(Stored data)
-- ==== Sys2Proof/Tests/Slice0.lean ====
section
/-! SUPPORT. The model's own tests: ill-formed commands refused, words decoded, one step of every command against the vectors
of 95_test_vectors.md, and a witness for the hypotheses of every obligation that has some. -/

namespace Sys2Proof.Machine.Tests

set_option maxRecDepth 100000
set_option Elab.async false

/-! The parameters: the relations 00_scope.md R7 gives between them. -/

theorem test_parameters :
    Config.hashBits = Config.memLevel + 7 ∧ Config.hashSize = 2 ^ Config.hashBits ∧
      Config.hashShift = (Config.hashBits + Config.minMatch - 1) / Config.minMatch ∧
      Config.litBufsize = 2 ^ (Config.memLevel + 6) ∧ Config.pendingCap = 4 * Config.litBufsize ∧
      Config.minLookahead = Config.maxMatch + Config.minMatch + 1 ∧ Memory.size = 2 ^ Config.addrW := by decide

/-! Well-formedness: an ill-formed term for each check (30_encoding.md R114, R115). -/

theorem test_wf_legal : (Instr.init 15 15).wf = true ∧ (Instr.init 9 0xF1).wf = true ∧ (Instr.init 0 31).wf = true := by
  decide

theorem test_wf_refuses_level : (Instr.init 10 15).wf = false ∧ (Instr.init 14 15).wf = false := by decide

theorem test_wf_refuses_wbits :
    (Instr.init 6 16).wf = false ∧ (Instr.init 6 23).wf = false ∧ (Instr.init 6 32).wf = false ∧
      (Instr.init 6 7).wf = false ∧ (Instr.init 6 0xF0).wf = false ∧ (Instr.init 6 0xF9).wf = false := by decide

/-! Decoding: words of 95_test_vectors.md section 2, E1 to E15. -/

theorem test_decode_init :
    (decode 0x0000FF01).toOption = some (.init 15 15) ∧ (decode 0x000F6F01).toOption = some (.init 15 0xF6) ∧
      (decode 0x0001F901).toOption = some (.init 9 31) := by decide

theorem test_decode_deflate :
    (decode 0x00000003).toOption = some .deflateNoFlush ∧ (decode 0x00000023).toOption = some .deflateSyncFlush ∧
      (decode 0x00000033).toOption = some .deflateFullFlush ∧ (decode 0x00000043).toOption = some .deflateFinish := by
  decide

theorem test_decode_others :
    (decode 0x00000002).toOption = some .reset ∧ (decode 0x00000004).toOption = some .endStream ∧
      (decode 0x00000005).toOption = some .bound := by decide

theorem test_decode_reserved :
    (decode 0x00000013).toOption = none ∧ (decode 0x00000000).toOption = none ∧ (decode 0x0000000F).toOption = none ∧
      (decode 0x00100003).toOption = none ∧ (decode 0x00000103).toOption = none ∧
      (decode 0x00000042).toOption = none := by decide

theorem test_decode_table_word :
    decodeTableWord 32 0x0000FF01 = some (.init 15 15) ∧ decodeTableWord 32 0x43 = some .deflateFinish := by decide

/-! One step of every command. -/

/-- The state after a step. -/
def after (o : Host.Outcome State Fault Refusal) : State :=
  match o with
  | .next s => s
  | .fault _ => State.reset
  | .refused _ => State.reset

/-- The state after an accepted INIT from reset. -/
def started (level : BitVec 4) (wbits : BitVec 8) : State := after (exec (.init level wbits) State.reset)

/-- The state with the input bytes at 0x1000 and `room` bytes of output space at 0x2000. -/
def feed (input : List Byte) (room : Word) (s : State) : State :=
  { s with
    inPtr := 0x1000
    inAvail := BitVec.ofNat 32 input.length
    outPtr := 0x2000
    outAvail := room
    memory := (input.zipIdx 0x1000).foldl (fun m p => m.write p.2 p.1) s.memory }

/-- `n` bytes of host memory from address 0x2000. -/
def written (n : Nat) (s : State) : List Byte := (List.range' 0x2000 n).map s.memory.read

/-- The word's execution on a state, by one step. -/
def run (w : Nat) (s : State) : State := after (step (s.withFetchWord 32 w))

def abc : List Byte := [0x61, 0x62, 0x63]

— What the task asks —
Collect the complete line wherever the string "formed" appears in the records.

— Task output —
/-! SUPPORT. The model's own tests: ill-formed commands refused, words decoded, one step of every command against the vectors
/-! Well-formedness: an ill-formed term for each check (30_encoding.md R114, R115). -/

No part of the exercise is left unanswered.